This table previews the NHL skater data used in the clustering section. It includes player salary, time on ice, possession statistics, expected goal percentage, and offensive zone start percentage.

The purpose of this section is different from the regression analysis. Regression explains variation in one outcome variable. Clustering looks across several variables at the same time and tries to group similar players together. In this case, the goal is to identify player archetypes based on cost, usage, possession impact, shot quality impact, and deployment.


Initial Required Cluster Model

The initial model follows the required variables from the assignment: salary, time on ice, CF%, and FF%. These variables give a basic profile of each player based on compensation, usage, and shot attempt share.

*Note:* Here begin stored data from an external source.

/-- The granules of a stack in the pool, by byte of POOL_GRANULES (R370). -/
def poolGranules (s : State) (k first : Nat) : Nat :=
  if full s then leNat ((upFrom first 4).map (fun st => BitVec.ofNat 8 (fnGranules s 0 st).length)) else getR s k

/-- PKG_POWER in a view (R431, R487): 10 W is 80 units of 0.125 W. -/
def pkgPower (s : State) : View → Nat
  | .mgmt => s.power.msMean % 65536
  | .fn _ => s.power.winMean / 80 * 80 % 65536

/-- CLOCK_STATUS: while the clocks are halved TILE_FREQ is half of the frequency that was in force, and LIMITED reads 1 when that
is below the target (R475, R476, R486, R501). -/
def clockStatus (s : State) : Nat :=
  let v := getR s Reg.CLOCK_STATUS
  if v.testBit 15 then
    let f := bitsOf v 31 24 / 2
    f * 2 ^ 24 + v % 2 ^ 24 + (if f < bitsOf v 23 16 && !v.testBit 13 then 2 ^ 13 else 0)
  else v

/-- FAB_STATUS: ENABLED is the ports' PORT_CONTROL.ENABLE (R404). -/
def fabStatus (s : State) : Nat :=
  getR s Reg.FAB_STATUS % 256 + maskOf 8 (fun p => bitR s (Reg.PORT_CONTROL p) 31) * 256

/-- The registers whose value follows the machine, by key in a view; none for those that are stored. -/
def liveRead (s : State) (v : View) (k : Nat) : Option Nat :=
  let f := viewFn v
  if 0x1000 ≤ k && k < 0x2000 then irqRead s f (k - 0x1000)
  else if 0x1000000 ≤ k && k < 0x4000000 then tileRead s k
  else if 0x10 ≤ k && k < 0x20 then some (bitsOf Config.serial ((k - 0x10) * 8 + 31) ((k - 0x10) * 8))
  else if k = Reg.FN_STATUS f then some (fnStatus s f)
  else if k = 0x44 then some (fwVersion s)
  else if k = Reg.TICKET_NOW then some (s.timeBase % 65536)
  else if k = Reg.TIME_BASE then some (s.timeBase % 2 ^ 64)
  else if k = Reg.CYCLE_COUNT then some (s.cycle % 2 ^ 64)
  else if k = Reg.ENTROPY_CUTOFFS then some (Config.aptCutoff % 65536 * 65536 + getR s k % 65536)
  else if k = Reg.POOL_GRANULES_LO then some (poolGranules s k 0)
  else if k = Reg.POOL_GRANULES_HI then some (poolGranules s k 4)
  else if k = Reg.PKG_POWER then some (pkgPower s v)
  else if k = Reg.TRAY_MEMBERS then some (memberMask s)
  else if k = Reg.CLOCK_STATUS then some (clockStatus s)
  else if k = Reg.FAB_STATUS then some (fabStatus s)
  else if 0x601000 ≤ k && k < 0x602000 then some (getR (syncDecks s) k)
  else if 0x400000 ≤ k && k < 0x400800 && k % 0x100 = 0 then some (sweepStatus s ((k - 0x400000) / 0x100))
  else if 0x300000 ≤ k && k < 0x300800 && k % 0x100 = 0 then some (codecStatus s ((k - 0x300000) / 0x100))
  else none

/-- The whole value of the register at a key in a view: an instance reads the coarsened registers as their last sample
(R432). -/
def regValue (s : State) (v : View) (k : Nat) : Nat :=
  if viewFn v ≠ 0 && coarse k then ((tget s.sample k).map (·.toNat)).getD 0 / 4096 * 4096
  else (liveRead s v k).getD (getR s k)

/-! ### Reads (R366, R367) -/

/-- A function's MSI-X pending bits, from bit `first` on (R364). -/
def pbaWord (s : State) (f first : Nat) : Nat := maskOf 32 (fun b => s.pba.contains (f, first + b))

/-- The first pending-bit offset of a BAR0, and its size in bytes (R364). -/
def pbaPlace (f : Nat) : Nat × Nat := if f = 0 then (0xF0000, 16) else (0x81000, 8)

/-- One 32-bit word of a view's BAR0; the low half of a 64-bit register loads the reader's latch, and its high half comes from
the latch while it holds that register (R367). -/
def readWord (s : State) (v : View) (off : Nat) : State × Nat :=
  let f := viewFn v
  let (p, n) := pbaPlace f
  if p ≤ off && off < p + n && (f ≠ 0 || blockShown s off) then (s, pbaWord s f ((off - p) * 8))
  else
    match (keyOf s v off).bind wordAt with
    | none => (s, 0)
    | some (r, key, high) =>
      let x := regValue s v key
      if r.width ≠ 64 then (s, x % 2 ^ 32)
      else if high then
        match tget s.latch (readerOf v) with
        | some (k, h) => (s, if k = key then h else x / 2 ^ 32)
        | none => (s, x / 2 ^ 32)
      else ({ s with latch := tput s.latch (readerOf v) (key, x / 2 ^ 32) }, x % 2 ^ 32)

/-- The bytes of `n` words from an aligned offset, lowest first. -/
def readWords (v : View) : Nat → Nat → State → State × Bytes
  | 0, _, s => (s, [])
  | n + 1, off, s =>
    let (s, w) := readWord s v off
    let (s, t) := readWords v n (off + 4) s
    (s, natLe 4 w ++ t)

/-- An access that R366 calls unaligned. -/
def unaligned (off size : Nat) : Bool :=
  (4 ≤ size && off % 4 != 0) || (size == 2 && off % 2 != 0) || 64 < size || 64 < off % 64 + size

Before running k means clustering, the data must be normalized and scaled. This is necessary because the variables are measured on different scales. Salary is measured in dollars, time on ice is measured in minutes, and CF% and FF% are percentages. If the data were not scaled, salary would dominate the model simply because it has much larger raw values.

Clustering models are useful because they let the data identify groups instead of forcing players into categories manually. However, the clusters are only as good as the variables included. In this first version, the model is intentionally simple because it follows the assignment’s starting point.

K means clustering is appropriate for this analysis because the goal is to group players based on similarity across several continuous numerical variables. The algorithm works by minimizing the distance between players and their assigned cluster centers. Since k means relies heavily on distance calculations, scaling the variables beforehand is especially important so that larger scale variables such as salary do not dominate the clustering process.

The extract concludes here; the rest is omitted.